#### [TO DO]
Below are the entries. Transcribe exactly the lines from the one with "u.focus.follow = (if" through the one with "(flagAt o.params 1 = true", ends included, and leave out all others.

#### [Stored items]
—————
/-- R42, R153, R154, R161: RATE sets rating (5 at most), story key and urgent flag. On a CAPTURING shot, or on a SEALED one that is
not evaluated for the tether while the published head is current, it does nothing else. A SEALED shot that is UNDECIDED with its
inputs present, NOT-SELECTED, or QUEUED without the forced mark is put under the selection table with its new values, and is released
when it ends NOT-SELECTED and nothing else keeps it (R43). On a DISCARDING shot RATE is refused STATE. -/
def Obligations.RateSetsRating : Prop :=
  ∀ (s : State) (o : OrderRecord) (img : List Byte) (w : Fin 64) (x : Shot),
    dispatchedOrder s .rate = some (o, img) → Names s o w →
    x = { s.shot w with
      rating := min (field o.params 0 1) 5, storyKey := field o.params 1 2, urgent := flagAt o.params 3 } →
    ((s.shot w).state = .capturing ∨
      ((s.shot w).state = .sealed ∧ (s.shot w).tether = .notRequired ∧ s.tether.head = tetherHeadOf s) →
      ∃ u, exec .rate s = .next (finishOrder u o .done) ∧ OnlyReports [.mirror w 1] 0 (s.setShot w x) u) ∧
    ((s.shot w).state = .sealed →
      (∀ send, selected s x = some send →
        ((s.shot w).tether = .undecided ∧ x.inputsPresent = true) ∨ (s.shot w).tether = .notSelected →
        ∃ u, exec .rate s = .next (finishOrder u o .done) ∧ OthersKept s u w ∧ u.tether.head = tetherHeadOf u ∧
          u.shot w = { x with
            tether := .queued, sendWhat := some (degrade x send), tetherRaw := 0, tetherPreview := 0 } ∧
          u.tether.queue = insertEntry s.tether.queue
            { window := w, seq := x.seq, send := degrade x send, urgent := x.urgent,
              ready := readyFlag x (degrade x send), forced := false }) ∧
      (selected s x = none →
        ((s.shot w).tether = .undecided ∧ x.inputsPresent = true) ∨
          ((s.shot w).tether = .queued ∧ ∃ e, tetherEntry s w = some e ∧ e.forced = false) →
        (({ x with tether := .notSelected } : Shot).releasable = false →
          ∃ u, exec .rate s = .next (finishOrder u o .done) ∧ OthersKept s u w ∧ u.tether.head = tetherHeadOf u ∧
            u.shot w = { x with tether := .notSelected, sendWhat := none } ∧
            u.tether.queue =
              if (s.shot w).tether = .queued then s.tether.queue.filter (fun e => e.window ≠ w) else s.tether.queue) ∧
        (({ x with tether := .notSelected } : Shot).releasable = true →
          ∃ u, exec .rate s = .next (finishOrder u o .done) ∧ Freed s u w)) ∧
      (∀ send e, selected s x = some send → (s.shot w).tether = .queued → tetherEntry s w = some e → e.forced = false →
        ∃ u, exec .rate s = .next (finishOrder u o .done) ∧ OthersKept s u w ∧ u.tether.head = tetherHeadOf u ∧
          u.shot w = { x with sendWhat := some (degrade x send) } ∧
          (e.urgent = x.urgent → u.tether.queue = s.tether.queue.map fun q => if q.window = w then
            { e with send := degrade x send, ready := readyFlag x (degrade x send) } else q) ∧
          (e.urgent ≠ x.urgent → u.tether.queue = insertEntry (s.tether.queue.filter fun q => q.window ≠ w)
            { e with send := degrade x send, urgent := x.urgent, ready := readyFlag x (degrade x send) })) ∧
      (((s.shot w).tether = .undecided ∧ x.inputsPresent = false) ∨
          ((s.shot w).tether = .notSelected ∧ selected s x = none) ∨
          ((s.shot w).tether = .queued ∧ ∃ e, tetherEntry s w = some e ∧ e.forced = true) ∨
          (s.shot w).tether = .sending ∨ (s.shot w).tether = .sent ∨ (s.shot w).tether = .abandoned →
        ∃ u, exec .rate s = .next (finishOrder u o .done) ∧ OthersKept s u w ∧ u.shot w = x ∧
          u.tether.queue = s.tether.queue)) ∧
    ((s.shot w).state = .discarding → exec .rate s = .next (finishOrder s o .state))

/-! ### Focus -/

/-- R75, R79, R80: SET FOCUS replaces the setup by a fitting one, and resets the zones at a grid change alone; any other image is
refused. -/
def Obligations.SetFocusReplacesSetup : Prop :=
  ∀ (s : State) (o : OrderRecord) (img : List Byte), dispatchedOrder s .setFocus = some (o, img) →
    (decodeFocus img = none → exec .setFocus s = .next (finishOrder s o .badParam)) ∧
    (∀ f, decodeFocus img = some f →
      (buffersFit s f = false → exec .setFocus s = .next (finishOrder s o .badParam)) ∧
      (buffersFit s f = true →
        ∃ u, exec .setFocus s = .next (finishOrder u o .done) ∧ u.focus.setup = some f ∧ u.view.followed = none ∧
          u.view.lastGridLine = lastGridLineOf f ∧ u.view.sequence = s.view.sequence ∧
          u.focus.mode = s.focus.mode ∧ u.focus.follow = s.focus.follow ∧ u.focus.candidates = s.focus.candidates ∧
          u.shots = s.shots ∧ u.taps = s.taps ∧ u.pool = s.pool ∧ u.lens = s.lens ∧
          (gridChange s.focus.setup f = true → u.focus.primary = none ∧ ∀ z, u.focus.zones.get z = noDataZone) ∧
          (gridChange s.focus.setup f = false → u.focus.primary = s.focus.primary ∧ u.focus.zones = s.focus.zones)))

/-- R94: FOCUS START. -/
def Obligations.FocusStartSetsFollowing : Prop :=
  ∀ (s : State) (o : OrderRecord) (img : List Byte), dispatchedOrder s .focusStart = some (o, img) →
    (2 < field o.params 0 1 ∨ (BitVec.ofNat 64 (field o.params 2 8)).getLsbD 63 = true →
      exec .focusStart s = .next (finishOrder s o .badParam)) ∧
    (∀ m, followModeOf (field o.params 0 1) = some m → (BitVec.ofNat 64 (field o.params 2 8)).getLsbD 63 = false →
      ∃ u, exec .focusStart s = .next (finishOrder u o .done) ∧ u.focus.mode = m ∧
        u.focus.candidates = BitVec.ofNat 64 (field o.params 2 8) ∧
        u.focus.follow = (if m = .off then .idle else .following) ∧ u.focus.setup = s.focus.setup ∧
        u.focus.bankA = s.focus.bankA ∧ u.focus.bankB = s.focus.bankB ∧ { u with focus := s.focus } = s ∧
        (flagAt o.params 1 = true → u.focus.primary = none ∧
          u.focus.zones = s.focus.zones.map fun z => { z with primary := false }) ∧
        (flagAt o.params 1 = false → u.focus.primary = s.focus.primary ∧ u.focus.zones = s.focus.zones))

/-- R73, R88 to R93, R95: a completed measurement under a setup that no grid change has overtaken gives the zone records and the
primary zone, reports the changes of state that each zone's mode asks for, and forms a lens target or locks SINGLE mode when it may;
one that a grid change has overtaken is discarded and counted. The bank becomes IDLE, and a FULL other bank MEASURING. -/
def Obligations.MeasurementSettlesZones : Prop :=
  ∀ (s : State) (k : BankId) (f : FocusSetup) (other : Bank), measuringBank s = some k → (s.bank k).setup = some f →
    other = (if (s.bank k.other).state = .full then
      { s.bank k.other with state := .measuring, setup := s.focus.setup, gridChanged := false } else s.bank k.other) →
    ((s.bank k).gridChanged = false → ∀ measured new primary zs,
      measured = measuredZones f (s.bank k) s.focus.zones →
      primary = choosePrimary f s.focus.candidates measured s.focus.primary → new = markPrimary primary measured →
      zs = (List.finRange 63).filter (fun z => decide (z.val < f.grid.zones) &&
        (f.modes.get z).reports (s.focus.zones.get z).state (new.get z).state) →
      ∃ t, exec .measurementComplete s = .next t ∧ t.focus.zones = new ∧ t.focus.primary = primary ∧
        t.bank k = idleBank ∧ t.bank k.other = other ∧
        OnlyReports ((List.finRange 63).map .zone ++ [.cursor 3]) zs.length { s with focus := t.focus, lens := t.lens } t ∧
        (MemoryCanonical s → IndicesInRange s → s.port.work = [] →
          s.port.writes.length + (zonesWritten f s.focus.zones new).length + 2 * zs.length ≤ 32 →
          unconsumedCount s + zs.length ≤ 255 →
          t.notice.number = numberAfter s.notice.number zs.length ∧
          ∀ (i : Nat) (z : Fin 63) (j : Nat), zs[i]? = some z → j < 32 →
            t.mem.read (slotAddr s (slotAfter s.notice.writeIndex i) + j) =
              (noticeBytes (focusChangeNotice z (s.focus.zones.get z).state (new.get z))
                (numberAfter s.notice.number i)).getD j 0) ∧
        (candidateZones f s.focus.candidates measured = [] ∨ exposurePosition (s.bank k) = none ∨
            s.focus.follow ≠ .following → t.focus.follow = s.focus.follow ∧ t.lens = s.lens) ∧
        (∀ z e, candidateZones f s.focus.candidates measured ≠ [] → primary = some z →
          exposurePosition (s.bank k) = some e → s.focus.follow = .following →
          (s.focus.mode = .single → (new.get z).state = .inFocus → t.focus.follow = .locked ∧ t.lens = s.lens) ∧
          (s.focus.mode ≠ .single ∨ (new.get z).state ≠ .inFocus → t.focus.follow = .following ∧
            (s.lens.state ≠ .ready → t.lens = s.lens) ∧
            (∀ (info : LensInfo) (r : PositionReport) (target : Nat), s.lens.state = .ready → s.lens.info = some info →
              s.lens.report = some r →
              (target : Int) = min (max ((e : Int) + (new.get z).steps) info.minimum) info.maximum →
              (info.minimum ≤ info.maximum → info.minimum ≤ target ∧ target ≤ info.maximum) ∧
              (absDiff target r.position < f.deadband → t.lens = s.lens) ∧
              (f.deadband ≤ absDiff target r.position →
                (s.lens.exchange.isSome = true → t.lens = { s.lens with drive := some target }) ∧
                (s.lens.exchange = none → s.lens.stopPending = false → s.lens.messages = [] → capturingCount s = 0 →
                  t.lens.drive = none ∧ ∃ x, t.lens.exchange = some x ∧
                    x.request = .drive target (speedClass (absDiff target r.position)) ∧ x.since = s.now)))))) ∧
    ((s.bank k).gridChanged = true →
      ∃ t, exec .measurementComplete s = .next t ∧ t.focus.zones = s.focus.zones ∧ t.focus.primary = s.focus.primary ∧
        t.focus.follow = s.focus.follow ∧ t.lens = s.lens ∧ t.view.skipped = (s.view.skipped + 1) % 2 ^ 32 ∧
        t.bank k = idleBank ∧ t.bank k.other = other ∧ t.shots = s.shots ∧ t.pool = s.pool ∧ t.maps = s.maps)

/-- R86: with a search range of 1..12, a measurement's q lies within −256D..256D and its confidence within 0..255, and the
confidence is 0 beyond range and at low contrast. -/
def Obligations.MeasurementWithinBounds : Prop :=
  ∀ (p : Profiles) (d cmin kz : Nat), 1 ≤ d → d ≤ 12 →
    (measure p d cmin kz).q.natAbs ≤ 256 * d ∧ (measure p d cmin kz).conf ≤ 255 ∧
    ((measure p d cmin kz).beyond = true ∨ (measure p d cmin kz).lowContrast = true →
      (measure p d cmin kz).conf = 0)

/-! ### The lens line -/

/-- R112: LENS MESSAGE is refused BAD-PARAM, NO-LENS or FULL in that order, and otherwise joins the tail of the queue and
completes ACCEPTED; the arbiter then makes its choice. -/
def Obligations.LensMessageQueued : Prop :=
  ∀ (s : State) (o : OrderRecord) (img : List Byte), dispatchedOrder s .lensMessage = some (o, img) →
    (field o.params 0 1 < 0x40 ∨ 0x7F < field o.params 0 1 ∨ 8 < field o.params 1 1 →
      exec .lensMessage s = .next (finishOrder s o .badParam)) ∧
    (0x40 ≤ field o.params 0 1 → field o.params 0 1 ≤ 0x7F → field o.params 1 1 ≤ 8 →
      (s.lens.state ≠ .ready → exec .lensMessage s = .next (finishOrder s o .noLens)) ∧
      (s.lens.state = .ready → 8 ≤ s.lens.messages.length →
        exec .lensMessage s = .next (finishOrder s o .full)) ∧
      (s.lens.state = .ready → s.lens.messages.length < 8 →
        exec .lensMessage s = .next (finishOrder
          (arbitrate { s with lens := { s.lens with messages := s.lens.messages ++
            [{ tag := o.tag, kind := BitVec.ofNat 8 (field o.params 0 1),
               data := padTo (field o.params 1 1) ((o.params.drop 2).take (field o.params 1 1)) }] } })
          o .accepted)))

/-- R102, R103: lens-present becoming active starts identification, and becoming inactive makes the lens ABSENT with nothing
pending, held or reported. -/
def Obligations.LensPresentDecidesAttachment : Prop :=
  ∀ s : State,
    (s.phase = .started → s.lens.state = .absent → s.lens.exchange = none →
      ∃ t, exec .lensPresentActive s = .next t ∧ t.lensPin = true ∧ t.lens.state = .identifying ∧
        t.lens.timeouts = 0 ∧ t.lens.info = none ∧ t.lens.messages = s.lens.messages ∧
        t.lens.exchange = some { request := .ident, frame := [1, 1], since := s.now, judgeStop := false } ∧
        t.shots = s.shots ∧ t.focus = s.focus) ∧
    (s.lens.state ≠ .absent →
      ∃ t, exec .lensPresentInactive s = .next t ∧ t.lensPin = false ∧
        t.lens = { state := .absent, info := none, report := none, timeouts := 0, exchange := none,
                   previous := s.lens.previous, drive := none, messages := [], statusPending := false,
                   stopPending := false, identPending := false, pollPending := false, identRetry := .stopped,
                   poll := .stopped } ∧
        t.shots = s.shots ∧ t.focus = s.focus)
—————
#### [RESPONSE BELOW]
        u.focus.follow = (if m = .off then .idle else .following) ∧ u.focus.setup = s.focus.setup ∧
        u.focus.bankA = s.focus.bankA ∧ u.focus.bankB = s.focus.bankB ∧ { u with focus := s.focus } = s ∧
        (flagAt o.params 1 = true → u.focus.primary = none ∧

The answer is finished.